• [Data in this exercise]

-- ==== Sys2Proof/Machine/State.lean ====
section
/-! DEFINITION. The state of the T32, as plain data: every register, store, queue, record and pin that the manual names,
and the queue of commands that wait. The rule that names a part stands in its docstring. -/

namespace Sys2Proof.Machine

/-! ### Reasons to stop -/

/-- The T32 has no command on which the manual stops it, so no fault exists. -/
inductive Fault where
deriving DecidableEq, Repr

/-- Refusals. -/
inductive Refusal where
  /-- Raised by `exec` alone, for a command that has no meaning yet; safe. No arm raises it in this model. -/
  | notModelled (mnemonic : String)
deriving DecidableEq, Repr

/-! ### Profiles (02_profiles_and_the_trunk_table.md) -/

/-- The nine send codes of a profile (R21). -/
structure SendCodes where
  fIdle : LineCode := 1
  fSeize : LineCode := 0
  fClear : LineCode := 1
  bIdle : LineCode := 1
  bAck : LineCode := 3
  bAnswer : LineCode := 5
  bClearback : LineCode := 2
  bBlock : LineCode := 7
  bGuard : LineCode := 7
deriving DecidableEq, Repr

/-- The register method of a profile (R22). -/
inductive RegisterMethod where
  | noRegister
  | decadic
  | tone
deriving DecidableEq, Repr

/-- The analysis mode of a profile (R22). -/
inductive AnalysisMode where
  | host
  | table
deriving DecidableEq, Repr

/-- The default outcome of a profile (R22). -/
inductive DefaultOutcome where
  | openNumber
  | refuse
deriving DecidableEq, Repr

/-- The category request policy of a profile (R22). -/
inductive CategoryPolicy where
  | never
  | afterFirstDigit
deriving DecidableEq, Repr

/-- A profile record, with its default values (R20, R21, R22). Times stand in the unit of their setting. -/
structure Profile where
  codes : SendCodes := {}
  method : RegisterMethod := .noRegister
  mode : AnalysisMode := .host
  defaultOutcome : DefaultOutcome := .openNumber
  categoryPolicy : CategoryPolicy := .never
  holdCount : Bool := false
  linePersistence : Nat := 10
  pulsePersistence : Nat := 3
  ackTimer : Nat := 500
  releaseTimer : Nat := 3000
  guardTimer : Nat := 600
  answerWait : Nat := 0
  clearBackTimer : Nat := 90
  sendBreak : Nat := 60
  sendMake : Nat := 40
  sendPause : Nat := 700
  breakMin : Nat := 30
  breakMax : Nat := 90
  makeMin : Nat := 20
  digitEnd : Nat := 200
  clearRecognition : Nat := 250
  firstDigitWait : Nat := 10
  interDigitWait : Nat := 10
  openNumberWait : Nat := 4
  senderDigitWait : Nat := 10
  unitWait : Nat := 2000
  minAmplitude : Nat := 64
  sendAmplitude : Nat := 1600
  interlock : Nat := 15
  pulseDuration : Nat := 150
  hostDecision : Nat := 3
deriving DecidableEq, Repr

/-! ### The trunk table (02, 03) -/

/-- The role of a trunk (R30). -/
inductive Role where
  | unequipped
  | outgoing
  | incoming
  | bothWay
deriving DecidableEq, Repr

/-- The glare role of a trunk (R30). -/
inductive GlareRole where
  | yield
  | priority
deriving DecidableEq, Repr

/-- The eighteen supervision states, in the order of their codes (R35, R72). -/
inductive TrunkState where
  | unequipped
  | idle
  | localBlocked
  | remoteBlocked
  | failed
  | outSeizing
  | outSelecting
  | outWaitAnswer
  | outAnswered
  | outClearback
  | outRejected
  | outClearing
  | inSelecting
  | inWaitAnswer
  | inAnswered
  | inClearback
  | inRejected
  | inGuard
deriving DecidableEq, Repr

/-- The causes of R175, in the order of their codes (R190). -/
inductive Cause where
  | normal
  | ackTimeout
  | releaseTimeout
  | noAnswer
  | clearbackTimeout
  | noUnit
  | digitTimeout
  | interlockTimeout
  | protocol
  | congestion
  | unobtainable
  | holdLimit
  | inletCleared
  | overflow
  | reset
deriving DecidableEq, Repr

/-- The outcome a register phase hands up: COMPLETE, or a rejection with its cause (R46, R58). -/
inductive RegOutcome where
  | complete
  | reject (cause : Cause)
deriving DecidableEq, Repr

/-- The outcome field of REGISTER-END, LINK-END and ACCEPT-DIGITS (R190). -/
inductive RegResult where
  | complete
  | congestion
  | unobtainable
deriving DecidableEq, Repr

/-- The category of the calling party (R43, R120). -/
inductive Category where
  | ordinary
  | priority
  | test
deriving DecidableEq, Repr

/-- The supervision timers of a trunk (R34), in the order of their codes (R72). -/
inductive SupervisionKind where
  | ack
  | answerWait
  | clearBack
  | release
  | guard
deriving DecidableEq, Repr

/-- A supervision timer with the millisecond events it still needs (R5, R34). -/
structure SupervisionTimer where
  kind : SupervisionKind
  left : Nat
deriving DecidableEq, Repr

/-- The role of a tone unit held for signalling (R88). -/
inductive UnitRole where
  | sender
  | receiver
deriving DecidableEq, Repr

/-- A tone unit held for signalling, in the trunk record (R34). -/
structure HeldUnit where
  unit : UnitNo
  role : UnitRole
deriving DecidableEq, Repr

/-- A trunk's part in a relay link (R159). -/
inductive LinkPart where
  | inlet
  | outlet
deriving DecidableEq, Repr

/-- The link peer in a trunk record, with this trunk's part (R34, R159). -/
structure LinkEnd where
  peer : TrunkNo
  part : LinkPart
deriving DecidableEq, Repr
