-- ==== Sys2Proof/Machine/Layouts.lean ====
section
/-! DEFINITION. The byte layouts that the unit sends: replies' data, report entries (R190, R191, R193), the profile and
analysis records (R28, R154), the signalling frame (R1, R8) and the characters of the link (R178, R180). -/

namespace Sys2Proof.Machine

/-! ### Numbers and coded values -/

/-- A number in `w` bytes, most significant byte first. -/
def bytesOf : Nat → Nat → List Byte
  | 0, _ => []
  | w + 1, n => bytesOf w (n / 256) ++ [BitVec.ofNat 8 n]

/-- A one-byte value. -/
def byte (n : Nat) : Byte := BitVec.ofNat 8 n

/-- A flag byte. -/
def flagByte (b : Bool) : Byte := if b then 1 else 0

/-- An optional one-byte field: 0xFF where it is absent (R72, R193). -/
def optByte (o : Option Nat) : Byte := byte (o.getD 0xFF)

/-- An optional two-byte field: 0xFFFF where it is absent (R193). -/
def optPair (o : Option Nat) : List Byte := bytesOf 2 (o.getD 0xFFFF)

/-- 02, SET-TRUNK -/
def Role.code : Role → Nat
  | .unequipped => 0
  | .outgoing => 1
  | .incoming => 2
  | .bothWay => 3
/-- 02, SET-TRUNK -/
def GlareRole.code : GlareRole → Nat
  | .yield => 0
  | .priority => 1
/-- R72 -/
def TrunkState.code : TrunkState → Nat
  | .unequipped => 0
  | .idle => 1
  | .localBlocked => 2
  | .remoteBlocked => 3
  | .failed => 4
  | .outSeizing => 5
  | .outSelecting => 6
  | .outWaitAnswer => 7
  | .outAnswered => 8
  | .outClearback => 9
  | .outRejected => 10
  | .outClearing => 11
  | .inSelecting => 12
  | .inWaitAnswer => 13
  | .inAnswered => 14
  | .inClearback => 15
  | .inRejected => 16
  | .inGuard => 17
/-- R190 -/
def Cause.code : Cause → Nat
  | .normal => 0
  | .ackTimeout => 1
  | .releaseTimeout => 2
  | .noAnswer => 3
  | .clearbackTimeout => 4
  | .noUnit => 5
  | .digitTimeout => 6
  | .interlockTimeout => 7
  | .protocol => 8
  | .congestion => 9
  | .unobtainable => 10
  | .holdLimit => 11
  | .inletCleared => 12
  | .overflow => 13
  | .reset => 14
/-- R190 -/
def RegResult.code : RegResult → Nat
  | .complete => 0
  | .congestion => 1
  | .unobtainable => 2
/-- R189 -/
def Category.code : Category → Nat
  | .ordinary => 0
  | .priority => 1
  | .test => 2
/-- R72 -/
def SupervisionKind.code : SupervisionKind → Nat
  | .ack => 0
  | .answerWait => 1
  | .clearBack => 2
  | .release => 3
  | .guard => 4
/-- R72, R102 -/
def UnitRole.code : UnitRole → Nat
  | .sender => 0
  | .receiver => 1
/-- R72 -/
def LinkPart.code : LinkPart → Nat
  | .inlet => 0
  | .outlet => 1
/-- R72 -/
def FilterMode.code : FilterMode → Nat
  | .line => 0
  | .pulse => 1
/-- R191 -/
def Direction.code : Direction → Nat
  | .outgoing => 0
  | .incoming => 1
/-- R22 -/
def RegisterMethod.code : RegisterMethod → Nat
  | .noRegister => 0
  | .decadic => 1
  | .tone => 2
/-- R22 -/
def AnalysisMode.code : AnalysisMode → Nat
  | .host => 0
  | .table => 1
/-- R22 -/
def DefaultOutcome.code : DefaultOutcome → Nat
  | .openNumber => 0
  | .refuse => 1
/-- R22 -/
def CategoryPolicy.code : CategoryPolicy → Nat
  | .never => 0
  | .afterFirstDigit => 1
/-- R153 -/
def AnalysisOutcome.code : AnalysisOutcome → Nat
  | .fixed => 0
  | .openNumber => 1
  | .refuse => 2
/-- R188 -/
def TimeSource.code : TimeSource → Nat
  | .highway => 0
  | .crystal => 1
/-- R188 -/
def Alignment.code : Alignment → Nat
  | .searching => 0
  | .aligned => 1
  | .hold => 2
/-- R193 -/
def ResetCause.code : ResetCause → Nat
  | .power => 0
  | .pin => 1
  | .command => 2
/-- R193 -/
def HoldCause.code : HoldCause → Nat
  | .alignment => 0
  | .fsLoss => 1
/-- R193 -/
def TestStatus.code : TestStatus → Nat
  | .done => 0
  | .abortedHold => 1
  | .noUnit => 2
  | .abortedSeized => 3
/-- R193 -/
def LinkEnding.code : LinkEnding → Nat
  | .outlet => 0
  | .inlet => 1
  | .overflow => 2
  | .holdLimit => 3
/-- R193 -/
def AnomalyDetail.code : AnomalyDetail → Nat
  | .unexpectedCode => 0
  | .digitError => 1
/-- R198 -/
def FaultKind.code : FaultKind → Nat
  | .holdStart => 0
  | .holdLimit => 1
  | .trunkFailed => 2
  | .reportLoss => 3

/-- The trunk of an optional trunk field. -/
def trunkByte (t : Option TrunkNo) : Byte := optByte (t.map Fin.val)

/-- Digits, one per byte. -/
def digitBytes (ds : List Digit) : List Byte := ds.map fun d => byte d.val

/-! ### Report entries -/

/-- R191: the fields of a RELEASED entry after its header. -/
def ClosedRecord.bytes (c : ClosedRecord) : List Byte :=
  let r := c.record
  bytesOf 2 r.ref.toNat ++
  [byte r.direction.code,
   byte ((if r.category.isSome then 1 else 0) + (if r.ackTime.isSome then 2 else 0) + (if r.answerTime.isSome then 4 else 0)),
   byte ((r.category.map Category.code).getD 0)] ++
  bytesOf 4 r.seizeTime.toNat ++ bytesOf 4 (r.ackTime.getD 0).toNat ++ bytesOf 4 (r.answerTime.getD 0).toNat ++
  [byte r.answerCount] ++ bytesOf 3 r.conversation ++ bytesOf 3 r.occupancy ++
  [byte c.cause.code, byte r.digits.length] ++ digitBytes r.digits

/-- R193: the fields of each kind after the header. -/
def ReportBody.bytes : ReportBody → List Byte
  | .startup cause revision address valid =>
    [byte cause.code, byte revision, byte address.toNat, flagByte valid]
  | .seizedIn ref => optPair (ref.map (·.toNat))
  | .acknowledged ref => optPair (ref.map (·.toNat))
  | .registerEnd ref result cause =>
    optPair (ref.map (·.toNat)) ++ [byte result.code, optByte (cause.map Cause.code)]
  | .digitsComplete ref category digits =>
    optPair (ref.map (·.toNat)) ++ [optByte (category.map Category.code), byte digits.length] ++ digitBytes digits
  | .answer ref => optPair (ref.map (·.toNat))
  | .clearBack ref => optPair (ref.map (·.toNat))
  | .reAnswer ref => optPair (ref.map (·.toNat))
  | .clearForward ref => optPair (ref.map (·.toNat))
  | .released closed => closed.bytes
  | .glare ref => optPair (ref.map (·.toNat))
  | .trunkFailed cause ref => byte cause.code :: optPair (ref.map (·.toNat))
  | .remoteBlock => []
  | .remoteUnblock => []
  | .testResult status done figures =>
    [byte status.code, byte done] ++ optPair (figures.map (·.rms)) ++ [optByte (figures.map (·.strongest))] ++
      optPair (figures.map (·.estimate))
  | .holdStart cause => [byte cause.code]
  | .holdEnd duration => bytesOf 4 duration.toNat
  | .linkEnd outlet ending outcome relayed =>
    [byte outlet.val, byte ending.code, optByte (outcome.map RegResult.code), byte relayed]
  | .lineAnomaly code detail => [byte code.toNat, byte detail.code]
  | .digitProgress category endReceived digits =>
    [optByte (category.map Category.code), flagByte endReceived, byte digits.length] ++ digitBytes digits
  | .poolCongestion length => [byte length]

/-- R190: a report entry as POLL delivers it, with its 8-byte header. -/
def ReportEntry.bytes (e : ReportEntry) : List Byte :=
  let fields := e.body.bytes
  [byte (8 + fields.length), byte e.body.kindCode, trunkByte e.trunk] ++ bytesOf 4 e.stamp.toNat ++ [byte e.repeats] ++
    fields

/-! ### Stored records -/

/-- Write the numbers of a table of settings in the bytes that carry them (R22). -/
def writeNumbers (rows : List NumericRow) (ns : List Nat) : List Byte :=
  (List.zipWith (fun r n => bytesOf r.bytes n) rows ns).flatten

/-- R28: the 49-byte record of a profile. -/
def Profile.bytes (p : Profile) : List Byte :=
  [p.codes.fIdle, p.codes.fSeize, p.codes.fClear, p.codes.bIdle, p.codes.bAck, p.codes.bAnswer, p.codes.bClearback,
    p.codes.bBlock, p.codes.bGuard].map (fun c => byte c.toNat) ++
  [byte p.method.code, byte p.mode.code, byte p.defaultOutcome.code, byte p.categoryPolicy.code, flagByte p.holdCount] ++
  writeNumbers numericRows p.numbers

/-- R153: a pattern position, 10 for ANY. -/
def positionByte (o : Option Digit) : Byte := byte ((o.map Fin.val).getD 10)

/-- R154: the 12 bytes of an analysis entry, in the layout of SET-ANALYSIS. -/
def AnalysisEntry.bytes (e : AnalysisEntry) (index : Nat) : List Byte :=
  [byte index, flagByte e.valid, e.groups, byte e.patternLength] ++ e.pattern.toList.map positionByte ++
    [byte e.outcome.code, byte e.length]

/-! ### The signalling frame -/

/-- The alignment word, 01110010 (R1). -/
def alignmentWord : BitVec 8 := 0b01110010

/-- R8: the first eight bits of a frame, first bit first. -/
def frameWord (f : SigFrame) : BitVec 8 := f.extractLsb' 96 8

/-- R8: code n stands in bits 9 + 3n to 11 + 3n, most significant bit first. -/
def frameCode (f : SigFrame) (t : TrunkNo) : LineCode := f.extractLsb' (93 - 3 * t.val) 3

/-- R1: the bits of a frame that carries the given codes, T0 first. -/
def frameOf (codes : List LineCode) : SigFrame :=
  BitVec.ofNat 104 (codes.foldl (fun n c => n * 8 + c.toNat) alignmentWord.toNat)

/-! ### Characters of the link -/

/-- A character that the receiver hands to frame assembly (R178, R180). -/
structure Character where
  data : Byte
  marker : Bool
  framingError : Bool
deriving DecidableEq, Repr

/-- R178: the bits of a character with a stop bit at 1, as they are sent. -/
def charBits (data : Byte) (marker : Bool) : CharBits := 1#1 ++ BitVec.ofBool marker ++ data ++ 0#1

/-- R180: the character that the voted bits spell; a stop bit at 0 is a framing error. -/
def Character.ofBits (bits : CharBits) : Character :=
  { data := bits.extractLsb' 1 8, marker := bits.getLsbD 9, framingError := !bits.getLsbD 10 }

/-- R180: how many of the samples 7, 8 and 9 of the present bit stood at 1, with one more sample; `taken` samples of the
character came before it. -/
def countOnes (taken ones : Nat) (level : Bool) : Nat :=
  if 6 ≤ taken % 16 ∧ taken % 16 ≤ 8 then ones + level.toNat else ones

/-- R180: the voted bits, with the value that at least two of three samples of the present bit show. -/
def voteBit (taken ones : Nat) (bits : CharBits) : CharBits :=
  if 2 ≤ ones then bits ||| BitVec.twoPow 11 (taken / 16) else bits

/-- R180: RECEIVING takes a sample. At the ninth sample of the start bit, a vote of 1 gives up the character (DEDUCED,
unsafe, log entry 14: the vote is taken as soon as its samples are); at the ninth sample of the stop bit the character is
complete. -/
def receiveSample (taken ones : Nat) (bits : CharBits) (level : Bool) : SearchState × Option Character :=
  let ones := countOnes taken ones level
  if taken % 16 = 8 then
    let bits := voteBit taken ones bits
    if taken = 8 ∧ bits.getLsbD 0 = true then (.searching, none)
    else if taken = 168 then (.searching, some (Character.ofBits bits))
    else (.receiving (taken + 1) 0 bits, none)
  else (.receiving (taken + 1) ones bits, none)

/-- R180: the receiver takes a sample of CMD, and hands on a character that it completes. In SEARCHING a sample at 0 that
follows one at 1 is sample 1 of a start bit. -/
def LinkReceiver.sample (r : LinkReceiver) (level : Bool) : LinkReceiver × Option Character :=
  match r.search with
  | .searching =>
    ({ search := if r.level && !level then .receiving 1 0 0 else .searching, level := level }, none)
  | .receiving taken ones bits =>
    let x := receiveSample taken ones bits level
    ({ search := x.1, level := level }, x.2)

/-- R178, R180: the samples of bits whose levels are clean, 16 of each. -/
def bitSamples (bits : List Bool) : CharSamples := bits.flatMap (List.replicate 16)

/-- R178: the samples of a character whose line levels are clean. -/
def Character.samples (c : Character) : CharSamples :=
  bitSamples ([false] ++ (List.range 8).map c.data.getLsbD ++ [c.marker, !c.framingError])

end Sys2Proof.Machine
end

• [Task goal] Return the opening line of the data and every line after it through the line containing "structure SendCodes where", please, exactly as written and with nothing added.

• [Result of the task]
-- ==== Sys2Proof/Machine/State.lean ====
section
/-! DEFINITION. The state of the T32, as plain data: every register, store, queue, record and pin that the manual names,
and the queue of commands that wait. The rule that names a part stands in its docstring. -/

namespace Sys2Proof.Machine

/-! ### Reasons to stop -/

/-- The T32 has no command on which the manual stops it, so no fault exists. -/
inductive Fault where
deriving DecidableEq, Repr

/-- Refusals. -/
inductive Refusal where
  /-- Raised by `exec` alone, for a command that has no meaning yet; safe. No arm raises it in this model. -/
  | notModelled (mnemonic : String)
deriving DecidableEq, Repr

/-! ### Profiles (02_profiles_and_the_trunk_table.md) -/

/-- The nine send codes of a profile (R21). -/
structure SendCodes where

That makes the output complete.